You can run this same notebook in your own local environment if you have Python and git installed.


### Practice Your Python Notebook skills (includes NumPy and Pandas library refresher)

Here is a Python syntax refresher, optional if you have good working knowledge of Python.

[![Open In Colab](https://colab.research.google.com/assets/colab-badge.svg)](https://colab.research.google.com/github/ValRCS/BSSDH_2023_workshop/blob/main/notebooks/python_colab.ipynb)

Again you can run this notebook in your own local environment if you have Python and git installed.

### Local install instructions

Detailed local install instructions can be found in INSTALL.md file in this repository. Link : [INSTALL.md](https://github.com/ValRCS/BSSDH_2023_workshop/blob/main/INSTALL.md)


## Introduction to Text Analysis

### What is Text Analysis?

Text analysis is the process of transforming unstructured text documents into structured data for further analysis. It is a form of data mining that is used to identify patterns and establish relationships between words in a text-based dataset. Text analysis is also known as text mining, text analytics, and data mining.

### Why is Text Analysis Important in research and academia?

Text analysis is important because it is a valuable method for extracting meaning from text-based data. It is used to quantify qualitative data, which is particularly helpful for research that involves collecting large amounts of unstructured data, such as customer feedback, open-ended survey responses, and social media comments.

Text analysis is part of discourse analysis, which is the study of language use in texts and contexts. It is used to analyze the structure of written texts and is often used in the humanities and social sciences to analyze texts such as interview transcripts, news articles, and speeches.

### Modeling Text Data after Preprocessing

Text data is often modeled as numerical data after preprocessing. This is because most machine learning algorithms require numerical data as input. The most common way to model text data is to use a bag-of-words model, which represents each document as a vector of word counts. This is a simple and effective way to represent text data, but it does not capture the order of words in a document.
We will be looking at some other ways to model text data in this workshop.

## Pipeline - Plan of Attack

### 1. Data Collection

We will want to obtain data from some source. This could be a website, a database, or a file. We will be using a file for this workshop.
However not every file is ready to be analyzed. We will need to clean the data and prepare it for analysis.

Our first goal will be to read the data into a pandas dataframe.
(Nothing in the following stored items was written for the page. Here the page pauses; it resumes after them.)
/-- What an attempt writes: each live symbol gets its depth, all others stay 0. -/
theorem attemptDepths_eq (hist : List Nat) (countMin : Nat) (h : nonzeroSymbols hist ≠ []) :
    ∃ ps : List (Nat × Nat),
      ps.Perm ((startSymbols hist countMin).zip (leafDepths (startWeights hist countMin))) ∧
      attemptDepths hist countMin = setAll ps (List.replicate hist.length 0) := by
  have hlen := initialLive_length (nonzeroSymbols hist) countMin
  have hwl := startWeights_length hist countMin
  rcases hlive : initialLive (nonzeroSymbols hist) countMin with _ | ⟨x, _ | ⟨y, rest⟩⟩
  · rw [hlive] at hlen
    exact absurd (List.eq_nil_of_length_eq_zero (by simpa using hlen.symm)) h
  · refine ⟨[(x.symbol.toNat, 1)], ?_, ?_⟩
    · rw [leafDepths, if_pos (by rw [startWeights, hlive]; rfl), startSymbols, hlive]; simp
    · simp only [attemptDepths, hlive]; rfl
  · set live := x :: y :: rest with hl
    have hn : live.length = (nonzeroSymbols hist).length - 1 + 1 := by
      rw [hlive] at hlen; rw [hl] at hlen ⊢; simp at hlen ⊢; omega
    -- at the start each live node is the leaf of its symbol
    have hrep : List.Forall₂ (Represents []) live (live.map fun z => HTree.leaf z.symbol.toNat) := by
      have hleaf : ∀ z ∈ live, ∃ w s, z = leafNode w s := by
        intro z hz
        rw [← hlive] at hz
        obtain ⟨p, -, rfl⟩ := List.mem_map.1 ((initialLive_perm _ _).mem_iff.1 hz)
        exact ⟨_, _, rfl⟩
      clear_value live
      clear hl hlive hn
      induction live with
      | nil => exact .nil
      | cons z zs ih =>
        obtain ⟨w, s, rfl⟩ := hleaf z (by simp)
        exact .cons (by simpa [leafNode] using Represents.leaf (pool := []) w s) (ih fun z hz => hleaf z (by simp [hz]))
    obtain ⟨root, t, e1, e2, -, e4⟩ := mergeAll_tree _ live [] _ hn hrep
    have hplaced : ∀ (zs : List Node) (ds : List Nat), zs.length = ds.length →
        placed (zs.map fun z => HTree.leaf z.symbol.toNat) ds = (zs.map fun z => z.symbol.toNat).zip ds := by
      intro zs
      induction zs with
      | nil => intro ds _; simp [placed]
      | cons z zs ih =>
        intro ds hds
        cases ds with
        | nil => simp at hds
        | cons d ds => rw [List.map_cons, placed_cons, ih ds (by simpa using hds)]; simp [HTree.depths]
    have hws : startWeights hist countMin = live.map Node.weight := by rw [startWeights, hlive]
    have hne : ¬ (startWeights hist countMin).length = 1 := by rw [hws, hl]; simp
    have hD : leafDepths (startWeights hist countMin) = finalDepths ((nonzeroSymbols hist).length - 1) (live.map Node.weight) := by
      rw [leafDepths, if_neg hne, hwl, hws]
    have hDl : (finalDepths ((nonzeroSymbols hist).length - 1) (live.map Node.weight)).length = live.length := by
      rw [finalDepths_length _ _ (by rw [List.length_map]; omega), List.length_map]
    rw [hplaced live _ hDl.symm] at e4
    refine ⟨t.depths 0, ?_, ?_⟩
    · rw [hD, startSymbols, hlive]; exact e4
    · have hfuel : t.height < (nonzeroSymbols hist).length := by
        have h1 := t.height_lt_length 0
        have h2 := e4.length_eq
        rw [List.length_zip, List.length_map, hDl, Nat.min_self] at h2
        have h3 : live.length = (nonzeroSymbols hist).length := by rw [← hlen, hlive]
        exact h3 ▸ h2 ▸ h1
      simp only [attemptDepths, hlive, hl]
      rw [e1]
      exact setDepths_eq e2 _ _ _ hfuel

theorem attemptDepths_length (hist : List Nat) (countMin : Nat) : (attemptDepths hist countMin).length = hist.length := by
  by_cases h : nonzeroSymbols hist = []
  · simp [attemptDepths, h, initialLive, sortLive]
  · obtain ⟨ps, -, he⟩ := attemptDepths_eq hist countMin h
    rw [he, setAll_length]; simp

/-- The pairs of symbol and depth of an attempt, with what their symbols are. -/
theorem attemptDepths_pairs (hist : List Nat) (countMin : Nat) (h : nonzeroSymbols hist ≠ []) :
    ∃ ps : List (Nat × Nat),
      attemptDepths hist countMin = setAll ps (List.replicate hist.length 0) ∧
      (ps.map Prod.fst).Nodup ∧ (∀ p ∈ ps, p.1 < hist.length) ∧
      (∀ s, s ∈ ps.map Prod.fst ↔ ∃ c, hist[s]? = some c ∧ c ≠ 0) ∧
      ps.Perm ((startSymbols hist countMin).zip (leafDepths (startWeights hist countMin))) := by
  obtain ⟨ps, hp, he⟩ := attemptDepths_eq hist countMin h
  have hne : startWeights hist countMin ≠ [] := by
    intro hc
    have := startWeights_length hist countMin
    rw [hc] at this
    exact h (List.eq_nil_of_length_eq_zero this.symm)
  have hz : ((startSymbols hist countMin).zip (leafDepths (startWeights hist countMin))).map Prod.fst =
      startSymbols hist countMin := by
    rw [List.map_fst_zip]
    rw [leafDepths_length hne, startWeights_length, startSymbols_length]
  have hk : (ps.map Prod.fst).Perm ((nonzeroSymbols hist).map Prod.fst) := by
    have := hp.map Prod.fst
    rw [hz] at this
    exact this.trans (startSymbols_perm hist countMin)
  have hm : ∀ s, s ∈ ps.map Prod.fst ↔ ∃ c, hist[s]? = some c ∧ c ≠ 0 := by
    intro s
    rw [hk.mem_iff, List.mem_map]
    constructor
    · rintro ⟨⟨s, c⟩, hm, rfl⟩; exact ⟨c, mem_nonzeroSymbols.1 hm⟩
    · rintro ⟨c, hc⟩; exact ⟨(s, c), mem_nonzeroSymbols.2 hc, rfl⟩
  refine ⟨ps, he, hk.nodup_iff.2 (nonzeroSymbols_nodup hist), fun p hp => ?_, hm, hp⟩
  obtain ⟨c, hc, -⟩ := (hm p.1).1 (List.mem_map_of_mem hp)
  exact (List.getElem?_eq_some_iff.1 hc).1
We will be using the `pandas` library for this. Pandas is a Python library that is used for data manipulation and analysis. It offers data structures and operations for manipulating numerical tables and time series. It also provides powerful data structures that are designed to make working with structured data fast, easy, and expressive.

The process of importing data into a tabular format can be very easy or it can take quite some effort. We will work with medium sized datasets for this workshop. However, if you are working with truly large datasets, you may need to use a distributed computing framework such as Apache Spark to import the data. - this places huge demands on your hardware and is not recommended for beginners.
Also Apache Spark is quite a bit slower when working with small datasets and few machines than regular Pandas based workflows.

### 2. Data Preprocessing

We will want to clean the data and prepare it for analysis. This includes removing punctuation, numbers, and other non-text characters. We will also want to remove stopwords, which are common words that do not add much meaning to a sentence, such as "the", "and", and "a". We will also want to remove words that appear too frequently or too infrequently in the dataset. This is known as removing words with high and low document frequency.

### 3. Data Processing

We will want to process the data in order to extract features from it. This includes tokenization, which is the process of splitting a text document into individual words. We will also want to stem and lemmatize the words in the dataset. Stemming is the process of reducing a word to its root form. Lemmatization is the process of reducing a word to its dictionary form. We will also want to remove words that are not nouns, verbs, adjectives, or adverbs. This is known as part-of-speech tagging.

### 4. Creating Embeddings

We will want to create embeddings from the data in order to represent the words in the dataset as vectors. This is known as word embedding. We will be using the `gensim` library for this. Gensim is a Python library for topic modeling, document indexing, and similarity retrieval with large corpora. It uses a fast implementation of the Word2Vec algorithm to learn vector representations of words.

### 5. Modeling

We will want to model the data in order to extract insights from it. This includes topic modeling, which is the process of discovering topics in a text-based dataset. We will might want to perform sentiment analysis, which is the process of determining whether a text document is positive, negative, or neutral. We will be using the `scikit-learn` library for this. Scikit-learn is a Python library for machine learning. It provides a range of supervised and unsupervised learning algorithms for classification, regression, and clustering.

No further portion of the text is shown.